The data:
◇ ◇ ◇ ◇ ◇
/-- R101: `k` commands COMPRESS 64, each over the next block's bytes, leave the H of one COMPRESS of `64 * k`. -/
def Obligations.SeparateBlocksEqualOneBatch : Prop :=
  ∀ (s : State) (k : Nat) (sbs : Nat → Memory) (hs : Nat → Chain), s.err = false → 64 * k ≤ s.cfg.chunk + 64 →
    (∀ n, n < k → ∀ i, i < 64 → (sbs n).read i = s.sb.read (64 * n + i)) →
    hs 0 = s.h →
    (∀ n, n < k → exec (.compress 64) { s with h := hs n, sb := sbs n } =
      .next { s with h := hs (n + 1), sb := sbs n, result := 0x00000000#32 }) →
    exec (.compress (64 * k)) s = .next { s with h := hs k, result := 0x00000000#32 }

/-- R108: the worked example of COMPRESS. -/
def Obligations.WorkedExampleAbcBlock : Prop :=
  ∀ s : State, s.err = false →
    s.h = ⟨0x67452301#32, 0xEFCDAB89#32, 0x98BADCFE#32, 0x10325476#32, 0xC3D2E1F0#32⟩ →
    s.sbWord 0 = 0x61626380#32 → (∀ j, 1 ≤ j → j ≤ 14 → s.sbWord j = 0x00000000#32) → s.sbWord 15 = 0x00000018#32 →
    decode 0x00000000000000000000004000000004#128 = .ok (.compress 64) ∧
    exec (.compress 64) s = .next { s with
      h := ⟨0xa9993e36#32, 0x4706816a#32, 0xba3e2571#32, 0x7850c26c#32, 0x9cd0d89d#32⟩
      result := 0x00000000#32 }

/-! ### Faults -/

/-- R141: a rule that raises a fault sets STATUS if ERR = 0, keeps it if ERR = 1, returns zero and changes nothing else; and whatever the
command word, STATUS changes in no other way. -/
def Obligations.FaultChangesOnlyStatus : Prop :=
  (∀ (isRead : Bool) (cause : Cause) (s : State),
    s.finish isRead (.raise cause) = .next { s with
      status := if s.err then s.status else 0x00000001#32 ||| (BitVec.ofNat 32 cause.code <<< 8)
      result := 0x00000000#32 }) ∧
  ∀ (w : CommandWord) (s t : State), runCommand w s = .next t → t.status ≠ s.status →
    s.err = false ∧ ∃ c, 1 ≤ c ∧ c ≤ 9 ∧
      t = { s with status := 0x00000001#32 ||| (BitVec.ofNat 32 c <<< 8), result := 0x00000000#32 }

/-- R55: RDREG returns the register's value and RDSB the SB word; every other command, and every one that faults or is
dropped, returns zero. -/
def Obligations.OnlyReadsReturnWords : Prop :=
  ∀ (w : CommandWord) (s t : State), runCommand w s = .next t →
    t.result = match decode w with
      | .ok (.rdreg r) => (s.readRegister r).getD 0x00000000#32
      | .ok (.rdsb j) => if j < (s.cfg.chunk + 64) / 4 then s.sbWord j else 0x00000000#32
      | _ => 0x00000000#32

/-- R144's ERR = 1 half: RDREG and RDSB that pass their checks return their result; every other command word is dropped
with result zero; no state changes. -/
def Obligations.ErrorStateDropsCommands : Prop :=
  ∀ s : State, s.err = true →
    (∀ w i, decode w = .ok i → (∀ r, i ≠ .rdreg r) → (∀ j, i ≠ .rdsb j) →
      runCommand w s = .next { s with result := 0x00000000#32 }) ∧
    (∀ w c, decode w = .error c → runCommand w s = .next { s with result := 0x00000000#32 }) ∧
    (∀ r v, s.readRegister r = some v → exec (.rdreg r) s = .next { s with result := v }) ∧
    (∀ r, s.readRegister r = none → exec (.rdreg r) s = .next { s with result := 0x00000000#32 }) ∧
    (∀ j, j < (s.cfg.chunk + 64) / 4 → exec (.rdsb j) s = .next { s with result := s.sbWord j }) ∧
    ∀ j, (s.cfg.chunk + 64) / 4 ≤ j → exec (.rdsb j) s = .next { s with result := 0x00000000#32 }

/-- R26, R150: a step changes STATUS only by RST, which clears it, or by the first fault; while ERR = 1 only RST ends the error state. -/
def Obligations.OnlyResetClearsStatus : Prop :=
  ∀ s t : State, step s = .next t →
    (t.status = s.status) ∨
    (∃ d rest, s.pending = .rst d :: rest ∧ t.status = 0x00000000#32) ∨
    (s.err = false ∧ t.err = true ∧ ∃ w rest, s.pending = .command w :: rest)

/-- R60, R62: an opcode above 8 faults with cause 1 whatever the other fields hold; with a legal opcode, any RSV bit faults
with cause 2, and so does P with an opcode other than 4. -/
def Obligations.ReservedEncodingsFault : Prop :=
  ∀ (w : CommandWord) (s : State), s.err = false →
    (0x08#8 < w.extractLsb' 0 8 →
      runCommand w s = .next { s with status := 0x00000101#32, result := 0x00000000#32 }) ∧
    (w.extractLsb' 0 8 ≤ 0x08#8 → w.extractLsb' 9 23 ≠ 0 →
      runCommand w s = .next { s with status := 0x00000201#32, result := 0x00000000#32 }) ∧
    (w.extractLsb' 0 8 ≤ 0x08#8 → w.getLsbD 8 = true → w.extractLsb' 0 8 ≠ 0x04#8 →
      runCommand w s = .next { s with status := 0x00000201#32, result := 0x00000000#32 })

/-! ### Encoding -/

/-- Decoding an encoded command gives it back, for every command whose operands fit their fields (R53, R56, R57, R58). -/
def Obligations.DecodeOfEncode : Prop :=
  ∀ i : Instr, i.wellFormed = true → decode (encode i) = .ok i

/-- R61: a word that decodes is the one encoding of its command, and the command fits its fields; any other word with a legal opcode
is a RESERVED_FIELD fault. -/
def Obligations.LegalWordIsItsEncoding : Prop :=
  ∀ w : CommandWord,
    (∀ i, decode w = .ok i → i.wellFormed = true ∧ encode i = w) ∧
    ∀ c, decode w = .error c → c = if w.extractLsb' 0 8 ≤ 0x08#8 then .reservedField else .illegalCmd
◇ ◇ ◇ ◇ ◇
Exercise instructions: Repeat every line of the data precisely.

Expected output:
/-- R101: `k` commands COMPRESS 64, each over the next block's bytes, leave the H of one COMPRESS of `64 * k`. -/
def Obligations.SeparateBlocksEqualOneBatch : Prop :=
  ∀ (s : State) (k : Nat) (sbs : Nat → Memory) (hs : Nat → Chain), s.err = false → 64 * k ≤ s.cfg.chunk + 64 →
    (∀ n, n < k → ∀ i, i < 64 → (sbs n).read i = s.sb.read (64 * n + i)) →
    hs 0 = s.h →
    (∀ n, n < k → exec (.compress 64) { s with h := hs n, sb := sbs n } =
      .next { s with h := hs (n + 1), sb := sbs n, result := 0x00000000#32 }) →
    exec (.compress (64 * k)) s = .next { s with h := hs k, result := 0x00000000#32 }

/-- R108: the worked example of COMPRESS. -/
def Obligations.WorkedExampleAbcBlock : Prop :=
  ∀ s : State, s.err = false →
    s.h = ⟨0x67452301#32, 0xEFCDAB89#32, 0x98BADCFE#32, 0x10325476#32, 0xC3D2E1F0#32⟩ →
    s.sbWord 0 = 0x61626380#32 → (∀ j, 1 ≤ j → j ≤ 14 → s.sbWord j = 0x00000000#32) → s.sbWord 15 = 0x00000018#32 →
    decode 0x00000000000000000000004000000004#128 = .ok (.compress 64) ∧
    exec (.compress 64) s = .next { s with
      h := ⟨0xa9993e36#32, 0x4706816a#32, 0xba3e2571#32, 0x7850c26c#32, 0x9cd0d89d#32⟩
      result := 0x00000000#32 }

/-! ### Faults -/

/-- R141: a rule that raises a fault sets STATUS if ERR = 0, keeps it if ERR = 1, returns zero and changes nothing else; and whatever the
command word, STATUS changes in no other way. -/
def Obligations.FaultChangesOnlyStatus : Prop :=
  (∀ (isRead : Bool) (cause : Cause) (s : State),
    s.finish isRead (.raise cause) = .next { s with
      status := if s.err then s.status else 0x00000001#32 ||| (BitVec.ofNat 32 cause.code <<< 8)
      result := 0x00000000#32 }) ∧
  ∀ (w : CommandWord) (s t : State), runCommand w s = .next t → t.status ≠ s.status →
    s.err = false ∧ ∃ c, 1 ≤ c ∧ c ≤ 9 ∧
      t = { s with status := 0x00000001#32 ||| (BitVec.ofNat 32 c <<< 8), result := 0x00000000#32 }

/-- R55: RDREG returns the register's value and RDSB the SB word; every other command, and every one that faults or is
dropped, returns zero. -/
def Obligations.OnlyReadsReturnWords : Prop :=
  ∀ (w : CommandWord) (s t : State), runCommand w s = .next t →
    t.result = match decode w with
      | .ok (.rdreg r) => (s.readRegister r).getD 0x00000000#32
      | .ok (.rdsb j) => if j < (s.cfg.chunk + 64) / 4 then s.sbWord j else 0x00000000#32
      | _ => 0x00000000#32

/-- R144's ERR = 1 half: RDREG and RDSB that pass their checks return their result; every other command word is dropped
with result zero; no state changes. -/
def Obligations.ErrorStateDropsCommands : Prop :=
  ∀ s : State, s.err = true →
    (∀ w i, decode w = .ok i → (∀ r, i ≠ .rdreg r) → (∀ j, i ≠ .rdsb j) →
      runCommand w s = .next { s with result := 0x00000000#32 }) ∧
    (∀ w c, decode w = .error c → runCommand w s = .next { s with result := 0x00000000#32 }) ∧
    (∀ r v, s.readRegister r = some v → exec (.rdreg r) s = .next { s with result := v }) ∧
    (∀ r, s.readRegister r = none → exec (.rdreg r) s = .next { s with result := 0x00000000#32 }) ∧
    (∀ j, j < (s.cfg.chunk + 64) / 4 → exec (.rdsb j) s = .next { s with result := s.sbWord j }) ∧
    ∀ j, (s.cfg.chunk + 64) / 4 ≤ j → exec (.rdsb j) s = .next { s with result := 0x00000000#32 }

/-- R26, R150: a step changes STATUS only by RST, which clears it, or by the first fault; while ERR = 1 only RST ends the error state. -/
def Obligations.OnlyResetClearsStatus : Prop :=
  ∀ s t : State, step s = .next t →
    (t.status = s.status) ∨
    (∃ d rest, s.pending = .rst d :: rest ∧ t.status = 0x00000000#32) ∨
    (s.err = false ∧ t.err = true ∧ ∃ w rest, s.pending = .command w :: rest)

/-- R60, R62: an opcode above 8 faults with cause 1 whatever the other fields hold; with a legal opcode, any RSV bit faults
with cause 2, and so does P with an opcode other than 4. -/
def Obligations.ReservedEncodingsFault : Prop :=
  ∀ (w : CommandWord) (s : State), s.err = false →
    (0x08#8 < w.extractLsb' 0 8 →
      runCommand w s = .next { s with status := 0x00000101#32, result := 0x00000000#32 }) ∧
    (w.extractLsb' 0 8 ≤ 0x08#8 → w.extractLsb' 9 23 ≠ 0 →
      runCommand w s = .next { s with status := 0x00000201#32, result := 0x00000000#32 }) ∧
    (w.extractLsb' 0 8 ≤ 0x08#8 → w.getLsbD 8 = true → w.extractLsb' 0 8 ≠ 0x04#8 →
      runCommand w s = .next { s with status := 0x00000201#32, result := 0x00000000#32 })

/-! ### Encoding -/

/-- Decoding an encoded command gives it back, for every command whose operands fit their fields (R53, R56, R57, R58). -/
def Obligations.DecodeOfEncode : Prop :=
  ∀ i : Instr, i.wellFormed = true → decode (encode i) = .ok i

/-- R61: a word that decodes is the one encoding of its command, and the command fits its fields; any other word with a legal opcode
is a RESERVED_FIELD fault. -/
def Obligations.LegalWordIsItsEncoding : Prop :=
  ∀ w : CommandWord,
    (∀ i, decode w = .ok i → i.wellFormed = true ∧ encode i = w) ∧
    ∀ c, decode w = .error c → c = if w.extractLsb' 0 8 ≤ 0x08#8 then .reservedField else .illegalCmd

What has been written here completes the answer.